▶ _Problem to work on_
Copy, from the material below, each line where "code" shows up.
--
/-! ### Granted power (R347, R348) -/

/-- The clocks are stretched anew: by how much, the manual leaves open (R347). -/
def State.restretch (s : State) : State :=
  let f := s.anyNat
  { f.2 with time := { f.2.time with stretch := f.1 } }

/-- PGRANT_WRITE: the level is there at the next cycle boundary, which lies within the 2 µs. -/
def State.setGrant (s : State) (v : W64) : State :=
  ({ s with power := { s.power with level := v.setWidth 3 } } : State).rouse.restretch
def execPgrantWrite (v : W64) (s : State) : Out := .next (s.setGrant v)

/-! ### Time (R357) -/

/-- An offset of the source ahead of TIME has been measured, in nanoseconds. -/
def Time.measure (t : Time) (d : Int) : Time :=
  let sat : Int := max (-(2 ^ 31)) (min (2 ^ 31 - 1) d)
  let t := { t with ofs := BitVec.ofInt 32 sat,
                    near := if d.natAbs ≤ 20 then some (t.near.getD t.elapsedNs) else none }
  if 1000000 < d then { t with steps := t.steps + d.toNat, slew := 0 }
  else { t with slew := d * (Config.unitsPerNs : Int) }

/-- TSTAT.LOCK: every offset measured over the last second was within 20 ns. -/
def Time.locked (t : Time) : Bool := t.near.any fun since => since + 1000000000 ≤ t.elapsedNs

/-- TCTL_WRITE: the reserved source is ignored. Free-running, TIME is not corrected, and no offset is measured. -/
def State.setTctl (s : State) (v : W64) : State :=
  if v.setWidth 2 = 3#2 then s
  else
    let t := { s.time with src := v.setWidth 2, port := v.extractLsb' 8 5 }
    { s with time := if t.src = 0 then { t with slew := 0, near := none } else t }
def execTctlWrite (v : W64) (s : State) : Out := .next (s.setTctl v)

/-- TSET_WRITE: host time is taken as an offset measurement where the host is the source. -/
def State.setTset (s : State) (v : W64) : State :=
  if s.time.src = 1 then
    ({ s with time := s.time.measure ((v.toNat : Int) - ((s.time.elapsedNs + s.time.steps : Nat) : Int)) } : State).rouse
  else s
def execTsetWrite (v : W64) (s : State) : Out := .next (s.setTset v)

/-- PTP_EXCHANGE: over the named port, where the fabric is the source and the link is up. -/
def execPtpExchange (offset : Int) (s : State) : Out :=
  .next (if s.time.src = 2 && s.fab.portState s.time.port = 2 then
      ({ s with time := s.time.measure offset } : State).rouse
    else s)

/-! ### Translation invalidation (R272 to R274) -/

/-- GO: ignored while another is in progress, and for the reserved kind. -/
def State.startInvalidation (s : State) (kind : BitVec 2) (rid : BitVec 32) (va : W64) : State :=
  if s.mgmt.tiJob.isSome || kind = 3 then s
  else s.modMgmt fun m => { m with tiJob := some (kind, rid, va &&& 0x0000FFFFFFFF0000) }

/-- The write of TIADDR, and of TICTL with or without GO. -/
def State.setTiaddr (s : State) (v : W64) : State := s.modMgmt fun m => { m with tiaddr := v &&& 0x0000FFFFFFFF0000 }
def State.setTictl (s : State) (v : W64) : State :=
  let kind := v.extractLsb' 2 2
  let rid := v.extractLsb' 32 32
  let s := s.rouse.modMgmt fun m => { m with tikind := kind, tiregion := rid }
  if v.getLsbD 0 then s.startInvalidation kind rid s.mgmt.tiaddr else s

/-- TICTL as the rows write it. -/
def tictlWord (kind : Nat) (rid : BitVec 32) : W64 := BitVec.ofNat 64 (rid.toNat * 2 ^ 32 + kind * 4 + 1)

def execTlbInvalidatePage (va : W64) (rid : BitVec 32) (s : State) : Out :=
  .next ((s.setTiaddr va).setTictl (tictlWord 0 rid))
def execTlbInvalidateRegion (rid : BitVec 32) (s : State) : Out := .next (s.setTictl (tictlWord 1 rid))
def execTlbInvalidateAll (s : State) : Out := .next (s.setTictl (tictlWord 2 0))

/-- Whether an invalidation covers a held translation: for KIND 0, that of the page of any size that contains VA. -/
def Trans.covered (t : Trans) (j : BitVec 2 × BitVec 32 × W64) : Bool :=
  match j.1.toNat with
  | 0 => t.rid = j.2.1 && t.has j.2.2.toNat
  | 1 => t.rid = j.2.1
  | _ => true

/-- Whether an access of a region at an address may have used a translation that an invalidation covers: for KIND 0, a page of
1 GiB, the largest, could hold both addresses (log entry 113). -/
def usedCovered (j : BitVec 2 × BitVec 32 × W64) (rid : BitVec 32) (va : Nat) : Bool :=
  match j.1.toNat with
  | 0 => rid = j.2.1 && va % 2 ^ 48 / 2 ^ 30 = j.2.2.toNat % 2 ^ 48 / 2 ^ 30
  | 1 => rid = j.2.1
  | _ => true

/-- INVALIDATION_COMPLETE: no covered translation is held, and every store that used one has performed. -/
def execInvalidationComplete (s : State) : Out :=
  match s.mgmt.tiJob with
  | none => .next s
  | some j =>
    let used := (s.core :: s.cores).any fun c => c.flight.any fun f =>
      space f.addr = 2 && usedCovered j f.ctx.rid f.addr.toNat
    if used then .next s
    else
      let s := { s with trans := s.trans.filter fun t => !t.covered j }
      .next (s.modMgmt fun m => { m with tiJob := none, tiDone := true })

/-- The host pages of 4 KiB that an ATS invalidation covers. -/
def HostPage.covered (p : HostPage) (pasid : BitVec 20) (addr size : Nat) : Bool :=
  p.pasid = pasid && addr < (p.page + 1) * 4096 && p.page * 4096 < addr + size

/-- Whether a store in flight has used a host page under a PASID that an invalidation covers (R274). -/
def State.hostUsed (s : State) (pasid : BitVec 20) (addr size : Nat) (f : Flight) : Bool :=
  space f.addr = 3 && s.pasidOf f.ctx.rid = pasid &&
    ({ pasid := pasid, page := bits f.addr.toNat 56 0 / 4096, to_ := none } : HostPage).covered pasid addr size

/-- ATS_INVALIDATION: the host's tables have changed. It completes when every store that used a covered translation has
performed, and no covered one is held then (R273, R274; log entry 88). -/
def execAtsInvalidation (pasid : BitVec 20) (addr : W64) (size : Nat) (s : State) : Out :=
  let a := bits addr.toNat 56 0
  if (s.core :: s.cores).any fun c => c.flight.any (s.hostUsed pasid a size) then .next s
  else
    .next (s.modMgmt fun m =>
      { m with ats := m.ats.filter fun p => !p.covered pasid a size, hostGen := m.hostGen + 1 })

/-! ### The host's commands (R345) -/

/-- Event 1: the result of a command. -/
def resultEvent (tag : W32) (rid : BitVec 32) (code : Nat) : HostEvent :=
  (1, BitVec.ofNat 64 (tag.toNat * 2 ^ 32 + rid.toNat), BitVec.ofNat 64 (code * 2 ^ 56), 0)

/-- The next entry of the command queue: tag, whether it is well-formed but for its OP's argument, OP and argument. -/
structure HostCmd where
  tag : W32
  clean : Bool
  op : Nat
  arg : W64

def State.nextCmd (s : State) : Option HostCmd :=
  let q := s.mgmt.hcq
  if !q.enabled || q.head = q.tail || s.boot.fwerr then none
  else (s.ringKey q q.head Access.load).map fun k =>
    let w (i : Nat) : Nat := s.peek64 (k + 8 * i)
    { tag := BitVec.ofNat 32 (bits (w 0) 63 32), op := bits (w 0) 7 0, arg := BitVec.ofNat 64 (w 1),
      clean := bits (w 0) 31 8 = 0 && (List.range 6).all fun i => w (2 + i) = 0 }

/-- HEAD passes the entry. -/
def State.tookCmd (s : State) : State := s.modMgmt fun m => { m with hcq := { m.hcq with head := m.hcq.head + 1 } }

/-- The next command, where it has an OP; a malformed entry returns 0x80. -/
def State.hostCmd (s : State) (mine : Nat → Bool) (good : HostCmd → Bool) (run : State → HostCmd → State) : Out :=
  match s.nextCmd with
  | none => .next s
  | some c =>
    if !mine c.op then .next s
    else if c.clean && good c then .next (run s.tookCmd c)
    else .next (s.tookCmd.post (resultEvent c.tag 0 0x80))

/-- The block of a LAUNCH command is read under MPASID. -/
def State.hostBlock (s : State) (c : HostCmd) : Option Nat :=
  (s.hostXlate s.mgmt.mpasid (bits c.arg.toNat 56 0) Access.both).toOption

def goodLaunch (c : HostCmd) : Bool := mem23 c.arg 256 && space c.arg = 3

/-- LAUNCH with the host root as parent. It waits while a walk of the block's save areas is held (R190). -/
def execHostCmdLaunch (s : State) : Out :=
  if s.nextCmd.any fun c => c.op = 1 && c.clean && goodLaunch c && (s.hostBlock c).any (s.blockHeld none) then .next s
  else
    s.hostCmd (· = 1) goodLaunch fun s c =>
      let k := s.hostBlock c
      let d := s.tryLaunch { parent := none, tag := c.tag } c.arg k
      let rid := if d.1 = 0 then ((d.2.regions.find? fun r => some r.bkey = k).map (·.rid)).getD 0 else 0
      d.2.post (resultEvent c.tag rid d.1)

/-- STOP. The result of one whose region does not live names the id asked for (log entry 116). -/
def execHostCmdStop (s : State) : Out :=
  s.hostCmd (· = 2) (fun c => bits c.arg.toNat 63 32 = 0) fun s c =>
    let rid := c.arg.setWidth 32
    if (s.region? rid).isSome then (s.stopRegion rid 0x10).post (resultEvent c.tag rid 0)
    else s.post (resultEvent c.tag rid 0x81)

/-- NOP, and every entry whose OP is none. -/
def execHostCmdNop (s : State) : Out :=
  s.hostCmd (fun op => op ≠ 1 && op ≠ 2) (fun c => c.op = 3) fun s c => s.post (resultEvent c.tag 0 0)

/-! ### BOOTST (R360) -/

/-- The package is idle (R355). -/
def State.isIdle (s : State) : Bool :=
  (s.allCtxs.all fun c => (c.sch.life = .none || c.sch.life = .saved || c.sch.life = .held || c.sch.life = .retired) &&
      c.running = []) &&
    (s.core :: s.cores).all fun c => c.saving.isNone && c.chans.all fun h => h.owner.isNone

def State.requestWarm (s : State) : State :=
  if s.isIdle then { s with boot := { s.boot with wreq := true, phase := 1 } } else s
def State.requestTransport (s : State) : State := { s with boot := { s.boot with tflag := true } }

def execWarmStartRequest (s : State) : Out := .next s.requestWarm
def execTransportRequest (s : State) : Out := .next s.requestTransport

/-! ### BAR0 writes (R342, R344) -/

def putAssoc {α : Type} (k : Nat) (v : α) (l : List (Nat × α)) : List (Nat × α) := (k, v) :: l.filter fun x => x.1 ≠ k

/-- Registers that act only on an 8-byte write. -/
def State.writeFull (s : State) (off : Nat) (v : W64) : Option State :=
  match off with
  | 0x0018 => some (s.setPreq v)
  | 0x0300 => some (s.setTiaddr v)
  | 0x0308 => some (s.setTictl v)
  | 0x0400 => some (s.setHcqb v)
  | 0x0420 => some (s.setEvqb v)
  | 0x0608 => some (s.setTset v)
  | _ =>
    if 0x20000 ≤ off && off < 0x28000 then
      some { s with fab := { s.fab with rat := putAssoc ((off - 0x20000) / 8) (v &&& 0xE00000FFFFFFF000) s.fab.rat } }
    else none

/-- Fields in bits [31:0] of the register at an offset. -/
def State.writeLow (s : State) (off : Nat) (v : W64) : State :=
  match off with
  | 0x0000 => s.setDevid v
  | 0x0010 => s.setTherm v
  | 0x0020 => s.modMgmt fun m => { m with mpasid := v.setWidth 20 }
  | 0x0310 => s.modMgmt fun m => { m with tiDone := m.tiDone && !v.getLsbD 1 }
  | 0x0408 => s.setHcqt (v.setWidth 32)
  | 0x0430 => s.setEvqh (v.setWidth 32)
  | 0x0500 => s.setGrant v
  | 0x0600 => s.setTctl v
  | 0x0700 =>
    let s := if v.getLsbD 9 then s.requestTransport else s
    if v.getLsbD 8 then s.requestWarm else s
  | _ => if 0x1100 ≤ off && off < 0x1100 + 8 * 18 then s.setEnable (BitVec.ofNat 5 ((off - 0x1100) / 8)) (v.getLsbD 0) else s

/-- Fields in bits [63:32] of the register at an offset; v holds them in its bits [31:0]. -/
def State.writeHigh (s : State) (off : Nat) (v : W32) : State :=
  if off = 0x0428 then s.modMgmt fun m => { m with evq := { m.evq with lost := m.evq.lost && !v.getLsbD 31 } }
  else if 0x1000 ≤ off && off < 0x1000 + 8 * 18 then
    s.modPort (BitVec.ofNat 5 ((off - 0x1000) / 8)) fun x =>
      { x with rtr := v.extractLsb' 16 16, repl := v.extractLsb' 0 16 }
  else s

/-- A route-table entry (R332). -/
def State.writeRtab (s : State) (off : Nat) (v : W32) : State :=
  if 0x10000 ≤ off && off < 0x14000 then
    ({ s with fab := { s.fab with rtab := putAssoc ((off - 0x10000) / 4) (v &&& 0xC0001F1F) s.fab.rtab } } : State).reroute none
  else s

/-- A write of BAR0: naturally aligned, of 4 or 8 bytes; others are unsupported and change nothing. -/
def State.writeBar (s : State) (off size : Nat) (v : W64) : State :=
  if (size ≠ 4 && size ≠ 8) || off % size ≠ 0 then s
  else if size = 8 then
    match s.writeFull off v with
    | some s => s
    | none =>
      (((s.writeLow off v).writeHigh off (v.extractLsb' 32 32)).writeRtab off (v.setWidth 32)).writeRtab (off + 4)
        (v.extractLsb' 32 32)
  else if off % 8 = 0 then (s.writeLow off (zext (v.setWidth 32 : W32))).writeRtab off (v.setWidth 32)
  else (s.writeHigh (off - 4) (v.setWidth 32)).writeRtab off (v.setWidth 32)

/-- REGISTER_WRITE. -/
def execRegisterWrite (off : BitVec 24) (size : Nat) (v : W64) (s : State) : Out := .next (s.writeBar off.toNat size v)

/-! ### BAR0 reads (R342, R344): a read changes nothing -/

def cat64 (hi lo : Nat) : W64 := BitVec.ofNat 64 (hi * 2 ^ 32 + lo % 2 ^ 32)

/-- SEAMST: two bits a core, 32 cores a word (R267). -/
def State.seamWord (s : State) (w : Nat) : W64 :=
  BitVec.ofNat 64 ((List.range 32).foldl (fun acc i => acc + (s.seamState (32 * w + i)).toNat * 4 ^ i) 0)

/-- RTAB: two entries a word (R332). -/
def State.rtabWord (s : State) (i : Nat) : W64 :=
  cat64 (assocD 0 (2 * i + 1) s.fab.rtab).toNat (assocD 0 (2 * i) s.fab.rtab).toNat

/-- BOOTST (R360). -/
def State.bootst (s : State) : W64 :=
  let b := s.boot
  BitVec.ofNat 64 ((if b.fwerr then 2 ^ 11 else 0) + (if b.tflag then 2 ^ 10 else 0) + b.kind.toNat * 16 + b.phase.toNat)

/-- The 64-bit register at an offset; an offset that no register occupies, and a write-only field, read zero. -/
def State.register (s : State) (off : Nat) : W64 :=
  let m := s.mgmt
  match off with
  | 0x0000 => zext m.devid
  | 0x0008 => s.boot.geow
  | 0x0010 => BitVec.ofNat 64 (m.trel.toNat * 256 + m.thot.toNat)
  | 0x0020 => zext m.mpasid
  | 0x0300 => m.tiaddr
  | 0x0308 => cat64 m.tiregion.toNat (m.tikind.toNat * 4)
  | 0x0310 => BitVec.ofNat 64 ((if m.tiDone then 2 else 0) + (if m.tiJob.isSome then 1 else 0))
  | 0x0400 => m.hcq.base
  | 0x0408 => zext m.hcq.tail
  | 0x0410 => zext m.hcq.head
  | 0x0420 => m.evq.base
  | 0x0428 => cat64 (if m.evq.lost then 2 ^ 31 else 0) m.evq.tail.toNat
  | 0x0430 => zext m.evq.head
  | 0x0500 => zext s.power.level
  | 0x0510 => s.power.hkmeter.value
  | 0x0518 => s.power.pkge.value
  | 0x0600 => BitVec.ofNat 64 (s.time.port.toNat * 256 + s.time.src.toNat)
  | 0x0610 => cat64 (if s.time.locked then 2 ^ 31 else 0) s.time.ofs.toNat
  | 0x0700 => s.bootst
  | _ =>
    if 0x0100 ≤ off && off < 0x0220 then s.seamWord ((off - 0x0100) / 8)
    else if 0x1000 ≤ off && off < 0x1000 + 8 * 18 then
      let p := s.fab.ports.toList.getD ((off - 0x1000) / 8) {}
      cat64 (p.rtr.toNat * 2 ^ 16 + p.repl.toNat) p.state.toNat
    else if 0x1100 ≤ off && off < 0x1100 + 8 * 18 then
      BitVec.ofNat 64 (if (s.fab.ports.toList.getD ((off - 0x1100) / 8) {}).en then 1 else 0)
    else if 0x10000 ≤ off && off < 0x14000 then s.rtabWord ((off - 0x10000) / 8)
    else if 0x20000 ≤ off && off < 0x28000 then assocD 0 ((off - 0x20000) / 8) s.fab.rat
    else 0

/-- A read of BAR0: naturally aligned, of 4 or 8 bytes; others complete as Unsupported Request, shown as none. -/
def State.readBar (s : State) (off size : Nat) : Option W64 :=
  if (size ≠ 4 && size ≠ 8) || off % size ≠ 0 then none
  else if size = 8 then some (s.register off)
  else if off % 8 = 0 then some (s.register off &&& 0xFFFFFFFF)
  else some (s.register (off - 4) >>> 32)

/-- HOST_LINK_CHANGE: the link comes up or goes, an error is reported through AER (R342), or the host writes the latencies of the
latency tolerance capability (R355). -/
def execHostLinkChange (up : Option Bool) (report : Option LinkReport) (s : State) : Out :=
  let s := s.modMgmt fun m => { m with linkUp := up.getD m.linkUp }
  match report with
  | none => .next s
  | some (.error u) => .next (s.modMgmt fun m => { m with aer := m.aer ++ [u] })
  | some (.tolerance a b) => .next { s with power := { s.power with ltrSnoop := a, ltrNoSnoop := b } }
--
▶ _Solution to this task_
def resultEvent (tag : W32) (rid : BitVec 32) (code : Nat) : HostEvent :=
  (1, BitVec.ofNat 64 (tag.toNat * 2 ^ 32 + rid.toNat), BitVec.ofNat 64 (code * 2 ^ 56), 0)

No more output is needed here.